──────── RECORDS FOR THIS TASK ────────

-- ==== Sys2Proof/Laws/KeptMemory.lean ====
section
/-! SUPPORT. Each operation of the Verdict Table, the memories, the Ledger, and configuration is Kept. -/

set_option linter.unusedTactic false
set_option linter.unreachableTactic false
set_option linter.unusedSimpArgs false
set_option linter.unusedVariables false

namespace Sys2Proof.Machine

@[simp] theorem kept_State_setVrd {s0 s : State} (a1) (h : Kept s0 s) : Kept s0 (State.setVrd s a1) := by
  unfold State.setVrd
  simp (maxDischargeDepth := 60) [h]

@[simp] theorem kept_vrdAct {s0 s : State} {g : State → State} (h : Kept s0 s)
    (hg : ∀ t, Kept s0 t → Kept s0 (g t)) : Kept s0 (vrdAct g s) := by
  unfold vrdAct; simp (maxDischargeDepth := 60) [*]


@[simp] theorem kept_vrdRefuse {s0 s : State}  (h : Kept s0 s) : Kept s0 (vrdRefuse s) := by
  unfold vrdRefuse
  simp (maxDischargeDepth := 60) [h]

@[simp] theorem kept_vrdStored {s0 s : State} (a1) (h : Kept s0 s) : Kept s0 (vrdStored a1 s).2 := by
  first | rewrite [vrdStored] | unfold vrdStored
  try dsimp only
  repeat' first
    | (simp (maxDischargeDepth := 60) (contextual := true) [h]; done)
    | (split <;> (try simp only [Prod.ext_iff, opt_eq s0] at *) <;> (try casesm* _ ∧ _) <;> (try subst_vars) <;> (try dsimp only))

@[simp] theorem kept_vrdStore {s0 s : State} (a1) (a2) (h : Kept s0 s) : Kept s0 (vrdStore a1 a2 s) := by
  unfold vrdStore
  simp (maxDischargeDepth := 60) [h]

@[simp] theorem kept_vrdRead {s0 s : State} (a1) (a2) (h : Kept s0 s) : Kept s0 (vrdRead a1 a2 s).2 := by
  first | rewrite [vrdRead] | unfold vrdRead
  try dsimp only
  repeat' first
    | with_reducible assumption
    | with_reducible intro t
    | with_reducible apply kept_State_fresh
    | with_reducible apply kept_State_setVrd
    | with_reducible apply kept_vrdStored
    | with_reducible exact Kept.rfl' _
    | simp only [kept_mk_iff]
    | (split <;> (try simp only [Prod.ext_iff, opt_eq s0] at *) <;> (try casesm* _ ∧ _) <;> (try subst_vars) <;> (try dsimp only))

@[simp] theorem kept_vrdLog {s0 s : State} (a1) (a2) (a3) (a4) (a5) (h : Kept s0 s) : Kept s0 (vrdLog a1 a2 a3 a4 a5 s) := by
  unfold vrdLog
  simp (maxDischargeDepth := 60) [h]

@[simp] theorem kept_vrdCorrected {s0 s : State} (a1) (h : Kept s0 s) : Kept s0 (vrdCorrected a1 s) := by
  unfold vrdCorrected
  simp (maxDischargeDepth := 60) [h]

@[simp] theorem kept_vrdProtectedRead {s0 s : State} (a1) (a2) (a3) (a4) (h : Kept s0 s) : Kept s0 (vrdProtectedRead a1 a2 a3 a4 s).2 := by
  first | rewrite [vrdProtectedRead] | unfold vrdProtectedRead
  try dsimp only
  repeat' first
    | (simp (maxDischargeDepth := 60) (contextual := true) [h]; done)
    | (split <;> (try simp only [Prod.ext_iff, opt_eq s0] at *) <;> (try casesm* _ ∧ _) <;> (try subst_vars) <;> (try dsimp only))

theorem kept_execVerdictWriteBack {s0 s : State}  (h : Kept s0 s) : Kept s0 (after (execVerdictWriteBack s) s0) := by
  first | rewrite [execVerdictWriteBack] | unfold execVerdictWriteBack
  try dsimp only
  repeat' first
    | (simp (maxDischargeDepth := 60) (contextual := true) [h]; done)
    | (split <;> (try simp only [Prod.ext_iff, opt_eq s0] at *) <;> (try casesm* _ ∧ _) <;> (try subst_vars) <;> (try dsimp only))

@[simp] theorem kept_vrdAutoRetire {s0 s : State} (a1) (h : Kept s0 s) : Kept s0 (vrdAutoRetire a1 s) := by
  unfold vrdAutoRetire
  simp (maxDischargeDepth := 60) [h]

theorem kept_execUeSecondRead {s0 s : State} (a1) (h : Kept s0 s) : Kept s0 (after (execUeSecondRead a1 s) s0) := by
  first | rewrite [execUeSecondRead] | unfold execUeSecondRead
  try dsimp only
  repeat' first
    | (simp (maxDischargeDepth := 60) (contextual := true) [h]; done)
    | (split <;> (try simp only [Prod.ext_iff, opt_eq s0] at *) <;> (try casesm* _ ∧ _) <;> (try subst_vars) <;> (try dsimp only))

theorem kept_execVerdictInit {s0 s : State}  (h : Kept s0 s) : Kept s0 (after (execVerdictInit s) s0) := by
  unfold execVerdictInit
  simp (maxDischargeDepth := 60) [h]

theorem kept_execLookup {s0 s : State} (a1) (a2) (a3) (a4) (h : Kept s0 s) : Kept s0 (after (execLookup a1 a2 a3 a4 s) s0) := by
  first | rewrite [execLookup] | unfold execLookup
  try dsimp only
  repeat' first
    | (simp (maxDischargeDepth := 60) (contextual := true) [h]; done)
    | (split <;> (try simp only [Prod.ext_iff, opt_eq s0] at *) <;> (try casesm* _ ∧ _) <;> (try subst_vars) <;> (try dsimp only))

theorem kept_execPortConfigApply {s0 s : State}  (h : Kept s0 s) : Kept s0 (after (execPortConfigApply s) s0) := by
  first | rewrite [execPortConfigApply] | unfold execPortConfigApply
  try dsimp only
  repeat' first
    | with_reducible assumption
    | with_reducible intro t
    | with_reducible refine kept_State_when ?_ (fun t ht => ?_)
    | with_reducible apply kept_State_setVrd
    | with_reducible exact Kept.rfl' _
    | simp only [after_next]
    | simp only [kept_mk_iff]
    | split

@[simp] theorem kept_vrdRetire {s0 s : State} (a1) (h : Kept s0 s) : Kept s0 (vrdRetire a1 s) := by
  unfold vrdRetire
  simp (maxDischargeDepth := 60) [h]

@[simp] theorem kept_vrdRestore {s0 s : State} (a1) (h : Kept s0 s) : Kept s0 (vrdRestore a1 s) := by
  unfold vrdRestore
  simp (maxDischargeDepth := 60) [h]

@[simp] theorem kept_vrdRetireWrite {s0 s : State} (a1) (h : Kept s0 s) : Kept s0 (vrdRetireWrite a1 s) := by
  first | rewrite [vrdRetireWrite] | unfold vrdRetireWrite
  try dsimp only
  repeat' first
    | (simp (maxDischargeDepth := 60) (contextual := true) [h]; done)
    | (split <;> (try simp only [Prod.ext_iff, opt_eq s0] at *) <;> (try casesm* _ ∧ _) <;> (try subst_vars) <;> (try dsimp only))

theorem kept_execRetire {s0 s : State} (a1) (h : Kept s0 s) : Kept s0 (after (execRetire a1 s) s0) := by
  unfold execRetire
  simp (maxDischargeDepth := 60) [h]

theorem kept_execRestore {s0 s : State} (a1) (h : Kept s0 s) : Kept s0 (after (execRestore a1 s) s0) := by
  unfold execRestore
  simp (maxDischargeDepth := 60) [h]

theorem kept_execRetirementApply {s0 s : State}  (h : Kept s0 s) : Kept s0 (after (execRetirementApply s) s0) := by
  first | rewrite [execRetirementApply] | unfold execRetirementApply
  try dsimp only
  repeat' first
    | (simp (maxDischargeDepth := 60) (contextual := true) [h]; done)
    | (split <;> (try simp only [Prod.ext_iff, opt_eq s0] at *) <;> (try casesm* _ ∧ _) <;> (try subst_vars) <;> (try dsimp only))

@[simp] theorem kept_vrdRbistWrite {s0 s : State} (a1) (h : Kept s0 s) : Kept s0 (vrdRbistWrite a1 s) := by
  first | rewrite [vrdRbistWrite] | unfold vrdRbistWrite
  try dsimp only
  repeat' first
    | (simp (maxDischargeDepth := 60) (contextual := true) [h]; done)
    | (split <;> (try simp only [Prod.ext_iff, opt_eq s0] at *) <;> (try casesm* _ ∧ _) <;> (try subst_vars) <;> (try dsimp only))

theorem kept_execRbist {s0 s : State} (a1) (h : Kept s0 s) : Kept s0 (after (execRbist a1 s) s0) := by
  unfold execRbist
  simp (maxDischargeDepth := 60) [h]

theorem kept_execRbistDone {s0 s : State} (a1) (h : Kept s0 s) : Kept s0 (after (execRbistDone a1 s) s0) := by
  first | rewrite [execRbistDone] | unfold execRbistDone
  try dsimp only
  repeat' first
    | (simp (maxDischargeDepth := 60) (contextual := true) [h]; done)
    | (split <;> (try simp only [Prod.ext_iff, opt_eq s0] at *) <;> (try casesm* _ ∧ _) <;> (try subst_vars) <;> (try dsimp only))

@[simp] theorem kept_vrdReadWord {s0 s : State} (a1) (a2) (a3) (h : Kept s0 s) : Kept s0 (vrdReadWord a1 a2 a3 s).2.2 := by
  first | rewrite [vrdReadWord] | unfold vrdReadWord
  try dsimp only
  repeat' first
    | (simp (maxDischargeDepth := 60) (contextual := true) [h]; done)
    | (split <;> (try simp only [Prod.ext_iff, opt_eq s0] at *) <;> (try casesm* _ ∧ _) <;> (try subst_vars) <;> (try dsimp only))

@[simp] theorem kept_vrdWindowRead {s0 s : State} (a1) (a2) (h : Kept s0 s) : Kept s0 (vrdWindowRead a1 a2 s).2.2.2 := by
  first | rewrite [vrdWindowRead] | unfold vrdWindowRead
  try dsimp only
  repeat' first
    | (simp (maxDischargeDepth := 60) (contextual := true) [h]; done)
    | (split <;> (try simp only [Prod.ext_iff, opt_eq s0] at *) <;> (try casesm* _ ∧ _) <;> (try subst_vars) <;> (try dsimp only))

theorem kept_execWindowRead {s0 s : State} (a1) (a2) (h : Kept s0 s) : Kept s0 (after (execWindowRead a1 a2 s) s0) := by
  unfold execWindowRead
  simp (maxDischargeDepth := 60) [h]

@[simp] theorem kept_vrdWindowWrite {s0 s : State} (a1) (a2) (h : Kept s0 s) : Kept s0 (vrdWindowWrite a1 a2 s).2 := by
  first | rewrite [vrdWindowWrite] | unfold vrdWindowWrite
  try dsimp only
  repeat' first
    | with_reducible assumption
    | with_reducible intro t
    | with_reducible refine kept_State_each ?_ (fun t a ht => ?_)
    | with_reducible refine kept_foldl ?_ (fun t a ht => ?_)
    | with_reducible refine kept_foldl_prod ?_ (fun t a ht => ?_)
    | with_reducible refine kept_foldl_prod2 ?_ (fun t a ht => ?_)
    | with_reducible refine kept_foldl_prod3 ?_ (fun t a ht => ?_)
    | with_reducible refine kept_foldl_prod4 ?_ (fun t a ht => ?_)
    | with_reducible apply kept_State_raise
    | with_reducible apply kept_State_okay
    | with_reducible apply kept_vrdStored
    | with_reducible apply kept_vrdStore
    | with_reducible apply kept_vrdRead
    | with_reducible apply kept_vrdLog
    | with_reducible exact Kept.rfl' _
    | with_reducible refine kept_ite_getD ?_ ?_
    | with_reducible refine kept_getD ?_ (by with_reducible assumption)
    | simp only [Option.getD_some, Option.getD_none]
    | simp only [kept_mk_iff]
    | (split <;> (try simp only [Prod.ext_iff, opt_eq s0] at *) <;> (try casesm* _ ∧ _) <;> (try subst_vars) <;> (try dsimp only))

theorem kept_execWindowWrite {s0 s : State} (a1) (a2) (h : Kept s0 s) : Kept s0 (after (execWindowWrite a1 a2 s) s0) := by
  unfold execWindowWrite
  simp (maxDischargeDepth := 60) [h]

@[simp] theorem kept_vrdSparesUndef {s0 s : State}  (h : Kept s0 s) : Kept s0 (vrdSparesUndef s) := by
  unfold vrdSparesUndef
  simp (maxDischargeDepth := 60) [h]

@[simp] theorem kept_vrdDisarm {s0 s : State}  (h : Kept s0 s) : Kept s0 (vrdDisarm s) := by
  first | rewrite [vrdDisarm] | unfold vrdDisarm
  try dsimp only
  repeat' first
    | (simp (maxDischargeDepth := 60) (contextual := true) [h]; done)
    | (split <;> (try simp only [Prod.ext_iff, opt_eq s0] at *) <;> (try casesm* _ ∧ _) <;> (try subst_vars) <;> (try dsimp only))

@[simp] theorem kept_vrdArm {s0 s : State} (a1) (h : Kept s0 s) : Kept s0 (vrdArm a1 s) := by
  unfold vrdArm
  simp (maxDischargeDepth := 60) [h]

@[simp] theorem kept_vrdStageWrite {s0 s : State} (a1) (h : Kept s0 s) : Kept s0 (vrdStageWrite a1 s) := by
  first | rewrite [vrdStageWrite] | unfold vrdStageWrite
  try dsimp only
  repeat' first
    | (simp (maxDischargeDepth := 60) (contextual := true) [h]; done)
    | (split <;> (try simp only [Prod.ext_iff, opt_eq s0] at *) <;> (try casesm* _ ∧ _) <;> (try subst_vars) <;> (try dsimp only))

theorem kept_execArm {s0 s : State} (a1) (h : Kept s0 s) : Kept s0 (after (execArm a1 s) s0) := by
  unfold execArm
  simp (maxDischargeDepth := 60) [h]

theorem kept_execDisarm {s0 s : State} (a1) (h : Kept s0 s) : Kept s0 (after (execDisarm a1 s) s0) := by
  unfold execDisarm
  simp (maxDischargeDepth := 60) [h]

@[simp] theorem kept_vrdCopyReplica {s0 s : State} (a1) (a2) (h : Kept s0 s) : Kept s0 (vrdCopyReplica a1 s a2) := by
  first | rewrite [vrdCopyReplica] | unfold vrdCopyReplica
  try dsimp only
  repeat' first
    | (simp (maxDischargeDepth := 60) (contextual := true) [h]; done)
    | (split <;> (try simp only [Prod.ext_iff, opt_eq s0] at *) <;> (try casesm* _ ∧ _) <;> (try subst_vars) <;> (try dsimp only))

@[simp] theorem kept_vrdCopyMeets {s0 s : State} (a1) (a2) (h : Kept s0 s) : Kept s0 (vrdCopyMeets a1 s a2) := by
  unfold vrdCopyMeets
  simp (maxDischargeDepth := 60) [h]

theorem kept_execBankCopyDone {s0 s : State} (a1) (h : Kept s0 s) : Kept s0 (after (execBankCopyDone a1 s) s0) := by
  first | rewrite [execBankCopyDone] | unfold execBankCopyDone
  try dsimp only
  repeat' first
    | (simp (maxDischargeDepth := 60) (contextual := true) [h]; done)
    | (split <;> (try simp only [Prod.ext_iff, opt_eq s0] at *) <;> (try casesm* _ ∧ _) <;> (try subst_vars) <;> (try dsimp only))

@[simp] theorem kept_vrdLoaderGo {s0 s : State}  (h : Kept s0 s) : Kept s0 (vrdLoaderGo s) := by
  first | rewrite [vrdLoaderGo] | unfold vrdLoaderGo
  try dsimp only
  repeat' first
    | (simp (maxDischargeDepth := 60) (contextual := true) [h]; done)
    | (split <;> (try simp only [Prod.ext_iff, opt_eq s0] at *) <;> (try casesm* _ ∧ _) <;> (try subst_vars) <;> (try dsimp only))

theorem kept_execLoaderGo {s0 s : State}  (h : Kept s0 s) : Kept s0 (after (execLoaderGo s) s0) := by
  unfold execLoaderGo
  simp (maxDischargeDepth := 60) [h]

@[simp] theorem kept_vrdLoaded {s0 s : State} (a1) (h : Kept s0 s) : Kept s0 (vrdLoaded a1 s) := by
  first | rewrite [vrdLoaded] | unfold vrdLoaded
  try dsimp only
  repeat' first
    | (simp (maxDischargeDepth := 60) (contextual := true) [h]; done)
    | (split <;> (try simp only [Prod.ext_iff, opt_eq s0] at *) <;> (try casesm* _ ∧ _) <;> (try subst_vars) <;> (try dsimp only))

theorem kept_execLoadErr {s0 s : State}  (h : Kept s0 s) : Kept s0 (after (execLoadErr s) s0) := by
  unfold execLoadErr
  simp (maxDischargeDepth := 60) [h]

@[simp] theorem kept_vrdSwapWrite {s0 s : State} (a1) (h : Kept s0 s) : Kept s0 (vrdSwapWrite a1 s) := by
  first | rewrite [vrdSwapWrite] | unfold vrdSwapWrite
  try dsimp only
  repeat' first
    | (simp (maxDischargeDepth := 60) (contextual := true) [h]; done)
    | (split <;> (try simp only [Prod.ext_iff, opt_eq s0] at *) <;> (try casesm* _ ∧ _) <;> (try subst_vars) <;> (try dsimp only))

theorem kept_execSwapGo {s0 s : State} (a1) (h : Kept s0 s) : Kept s0 (after (execSwapGo a1 s) s0) := by
  unfold execSwapGo
  simp (maxDischargeDepth := 60) [h]

theorem kept_execSwap {s0 s : State}  (h : Kept s0 s) : Kept s0 (after (execSwap s) s0) := by
  first | rewrite [execSwap] | unfold execSwap
  try dsimp only
  repeat' first
    | (simp (maxDischargeDepth := 60) (contextual := true) [h]; done)
    | (split <;> (try simp only [Prod.ext_iff, opt_eq s0] at *) <;> (try casesm* _ ∧ _) <;> (try subst_vars) <;> (try dsimp only))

────────

#### [EXERCISE DETAILS]
Whenever the string "vrdLoaderGo" turns up in a line of the data, copy that line.

#### [PROBLEM SOLUTION]
@[simp] theorem kept_vrdLoaderGo {s0 s : State}  (h : Kept s0 s) : Kept s0 (vrdLoaderGo s) := by
  first | rewrite [vrdLoaderGo] | unfold vrdLoaderGo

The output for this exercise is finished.